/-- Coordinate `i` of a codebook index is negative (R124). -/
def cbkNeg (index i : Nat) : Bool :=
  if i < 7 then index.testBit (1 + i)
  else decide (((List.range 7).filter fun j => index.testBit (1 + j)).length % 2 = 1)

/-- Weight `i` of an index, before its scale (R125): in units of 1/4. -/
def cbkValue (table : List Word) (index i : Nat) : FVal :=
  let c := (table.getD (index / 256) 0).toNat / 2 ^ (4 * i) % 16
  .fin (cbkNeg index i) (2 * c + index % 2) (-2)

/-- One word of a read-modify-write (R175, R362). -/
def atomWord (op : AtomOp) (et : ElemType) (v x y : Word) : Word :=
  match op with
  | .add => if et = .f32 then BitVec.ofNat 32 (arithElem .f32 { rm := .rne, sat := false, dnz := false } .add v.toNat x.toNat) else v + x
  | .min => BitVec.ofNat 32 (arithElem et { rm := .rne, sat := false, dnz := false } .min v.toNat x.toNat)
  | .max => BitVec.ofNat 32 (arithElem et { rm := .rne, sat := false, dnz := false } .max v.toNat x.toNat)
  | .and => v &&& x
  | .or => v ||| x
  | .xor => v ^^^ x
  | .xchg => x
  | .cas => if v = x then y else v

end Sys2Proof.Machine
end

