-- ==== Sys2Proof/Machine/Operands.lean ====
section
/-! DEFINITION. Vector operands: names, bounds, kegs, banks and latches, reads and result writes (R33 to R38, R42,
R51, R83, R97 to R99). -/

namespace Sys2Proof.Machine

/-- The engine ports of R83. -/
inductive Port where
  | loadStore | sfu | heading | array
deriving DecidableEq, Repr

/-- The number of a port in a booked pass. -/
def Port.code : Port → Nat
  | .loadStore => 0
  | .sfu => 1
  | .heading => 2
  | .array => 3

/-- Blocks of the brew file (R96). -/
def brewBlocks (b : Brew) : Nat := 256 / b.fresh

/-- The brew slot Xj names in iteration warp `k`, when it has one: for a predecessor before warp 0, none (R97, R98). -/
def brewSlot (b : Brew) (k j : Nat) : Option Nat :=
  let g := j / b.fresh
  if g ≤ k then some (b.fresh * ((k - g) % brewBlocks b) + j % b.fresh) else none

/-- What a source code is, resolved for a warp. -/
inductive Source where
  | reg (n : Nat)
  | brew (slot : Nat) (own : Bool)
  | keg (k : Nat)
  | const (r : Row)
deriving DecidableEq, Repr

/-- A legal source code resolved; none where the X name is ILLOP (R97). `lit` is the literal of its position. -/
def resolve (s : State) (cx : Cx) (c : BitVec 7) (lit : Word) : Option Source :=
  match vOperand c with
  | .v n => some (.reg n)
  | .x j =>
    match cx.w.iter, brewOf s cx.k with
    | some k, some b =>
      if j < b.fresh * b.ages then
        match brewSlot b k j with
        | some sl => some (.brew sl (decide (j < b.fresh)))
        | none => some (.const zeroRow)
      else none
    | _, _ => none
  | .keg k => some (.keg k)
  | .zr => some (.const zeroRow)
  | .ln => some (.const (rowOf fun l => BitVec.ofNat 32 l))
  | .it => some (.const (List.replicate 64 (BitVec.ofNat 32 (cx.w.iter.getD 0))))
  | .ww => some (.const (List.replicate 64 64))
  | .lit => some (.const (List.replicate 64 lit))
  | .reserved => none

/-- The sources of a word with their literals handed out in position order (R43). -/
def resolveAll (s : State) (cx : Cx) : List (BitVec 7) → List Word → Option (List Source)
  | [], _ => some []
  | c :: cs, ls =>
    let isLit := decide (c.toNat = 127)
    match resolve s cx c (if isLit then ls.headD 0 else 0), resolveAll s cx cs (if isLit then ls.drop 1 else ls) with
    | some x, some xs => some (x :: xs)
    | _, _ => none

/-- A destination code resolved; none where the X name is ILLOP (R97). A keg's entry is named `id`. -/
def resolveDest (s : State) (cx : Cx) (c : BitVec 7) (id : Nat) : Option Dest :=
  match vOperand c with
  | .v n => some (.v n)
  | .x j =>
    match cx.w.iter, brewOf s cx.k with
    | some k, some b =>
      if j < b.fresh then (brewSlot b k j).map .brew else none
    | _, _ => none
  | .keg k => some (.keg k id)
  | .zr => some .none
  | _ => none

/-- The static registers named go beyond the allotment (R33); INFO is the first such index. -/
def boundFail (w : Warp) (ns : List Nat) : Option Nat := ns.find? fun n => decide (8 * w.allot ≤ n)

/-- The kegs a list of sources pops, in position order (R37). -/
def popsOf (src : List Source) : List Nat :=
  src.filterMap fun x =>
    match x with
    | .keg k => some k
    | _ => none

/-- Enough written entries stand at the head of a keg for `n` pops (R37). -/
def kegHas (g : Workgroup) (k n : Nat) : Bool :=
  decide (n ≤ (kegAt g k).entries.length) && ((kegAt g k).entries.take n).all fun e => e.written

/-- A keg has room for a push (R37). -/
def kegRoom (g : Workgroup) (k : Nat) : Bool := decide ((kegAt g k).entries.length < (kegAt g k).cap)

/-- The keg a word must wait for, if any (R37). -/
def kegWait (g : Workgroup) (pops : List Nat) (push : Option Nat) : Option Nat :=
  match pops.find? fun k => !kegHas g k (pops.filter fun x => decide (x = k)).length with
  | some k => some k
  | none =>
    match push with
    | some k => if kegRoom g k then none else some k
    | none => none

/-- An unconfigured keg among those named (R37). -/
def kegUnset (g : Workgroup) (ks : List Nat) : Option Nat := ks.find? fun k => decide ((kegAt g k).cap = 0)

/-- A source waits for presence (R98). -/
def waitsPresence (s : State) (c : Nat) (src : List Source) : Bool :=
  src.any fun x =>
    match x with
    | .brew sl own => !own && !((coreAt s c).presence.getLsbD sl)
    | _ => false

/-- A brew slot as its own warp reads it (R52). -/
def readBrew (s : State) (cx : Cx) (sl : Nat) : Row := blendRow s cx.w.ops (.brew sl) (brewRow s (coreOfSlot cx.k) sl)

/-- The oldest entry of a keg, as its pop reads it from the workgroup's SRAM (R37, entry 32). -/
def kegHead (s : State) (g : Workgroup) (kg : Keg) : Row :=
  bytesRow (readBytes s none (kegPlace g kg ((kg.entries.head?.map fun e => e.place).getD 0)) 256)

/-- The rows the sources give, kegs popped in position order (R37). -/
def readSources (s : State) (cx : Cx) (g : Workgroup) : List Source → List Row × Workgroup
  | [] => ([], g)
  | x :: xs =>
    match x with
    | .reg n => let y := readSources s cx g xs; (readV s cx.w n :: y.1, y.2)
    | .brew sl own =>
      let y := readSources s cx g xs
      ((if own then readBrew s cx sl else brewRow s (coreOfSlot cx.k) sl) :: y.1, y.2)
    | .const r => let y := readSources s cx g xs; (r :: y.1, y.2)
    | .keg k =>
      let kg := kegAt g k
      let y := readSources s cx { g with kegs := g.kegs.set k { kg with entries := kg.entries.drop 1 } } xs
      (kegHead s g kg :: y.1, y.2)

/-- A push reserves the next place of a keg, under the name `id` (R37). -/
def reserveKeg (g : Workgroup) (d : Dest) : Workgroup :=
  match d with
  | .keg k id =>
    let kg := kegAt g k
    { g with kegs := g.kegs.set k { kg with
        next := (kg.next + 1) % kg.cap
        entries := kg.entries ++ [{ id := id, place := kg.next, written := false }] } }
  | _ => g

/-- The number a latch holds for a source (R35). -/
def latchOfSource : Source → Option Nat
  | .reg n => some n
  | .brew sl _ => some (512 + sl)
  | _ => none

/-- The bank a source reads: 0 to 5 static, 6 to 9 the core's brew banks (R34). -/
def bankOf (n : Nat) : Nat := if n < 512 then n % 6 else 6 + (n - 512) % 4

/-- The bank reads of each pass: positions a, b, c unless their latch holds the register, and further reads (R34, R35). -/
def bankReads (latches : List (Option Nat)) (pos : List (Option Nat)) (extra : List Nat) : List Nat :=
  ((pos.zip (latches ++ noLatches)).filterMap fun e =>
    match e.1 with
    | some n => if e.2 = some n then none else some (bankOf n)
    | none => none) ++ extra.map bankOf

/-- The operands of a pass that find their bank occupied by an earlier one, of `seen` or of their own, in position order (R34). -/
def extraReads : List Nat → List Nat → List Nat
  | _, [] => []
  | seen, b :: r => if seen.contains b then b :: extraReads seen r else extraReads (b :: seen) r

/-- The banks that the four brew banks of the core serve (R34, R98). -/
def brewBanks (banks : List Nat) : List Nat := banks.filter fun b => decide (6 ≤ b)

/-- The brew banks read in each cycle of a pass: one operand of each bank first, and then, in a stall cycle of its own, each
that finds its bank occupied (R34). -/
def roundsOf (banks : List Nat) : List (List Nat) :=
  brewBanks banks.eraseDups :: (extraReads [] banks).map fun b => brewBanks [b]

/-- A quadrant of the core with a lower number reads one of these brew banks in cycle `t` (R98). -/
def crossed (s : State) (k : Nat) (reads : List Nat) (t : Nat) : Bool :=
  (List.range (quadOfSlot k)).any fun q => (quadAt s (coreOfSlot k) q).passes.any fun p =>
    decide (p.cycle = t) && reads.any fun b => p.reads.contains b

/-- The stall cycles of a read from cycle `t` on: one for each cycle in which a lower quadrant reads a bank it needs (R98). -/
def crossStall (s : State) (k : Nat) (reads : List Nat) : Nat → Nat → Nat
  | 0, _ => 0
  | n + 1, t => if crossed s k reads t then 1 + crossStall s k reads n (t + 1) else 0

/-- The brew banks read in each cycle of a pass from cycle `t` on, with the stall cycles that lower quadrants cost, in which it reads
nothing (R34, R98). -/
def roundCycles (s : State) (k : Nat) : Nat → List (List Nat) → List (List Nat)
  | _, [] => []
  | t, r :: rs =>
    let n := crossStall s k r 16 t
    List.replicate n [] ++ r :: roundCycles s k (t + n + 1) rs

****

_Work item_: Restate word for word the lines above, beginning at the first one and ending at the line that carries "let c := (table.getD".

_Solved problem_:
/-- Coordinate `i` of a codebook index is negative (R124). -/
def cbkNeg (index i : Nat) : Bool :=
  if i < 7 then index.testBit (1 + i)
  else decide (((List.range 7).filter fun j => index.testBit (1 + j)).length % 2 = 1)

/-- Weight `i` of an index, before its scale (R125): in units of 1/4. -/
def cbkValue (table : List Word) (index i : Nat) : FVal :=
  let c := (table.getD (index / 256) 0).toNat / 2 ^ (4 * i) % 16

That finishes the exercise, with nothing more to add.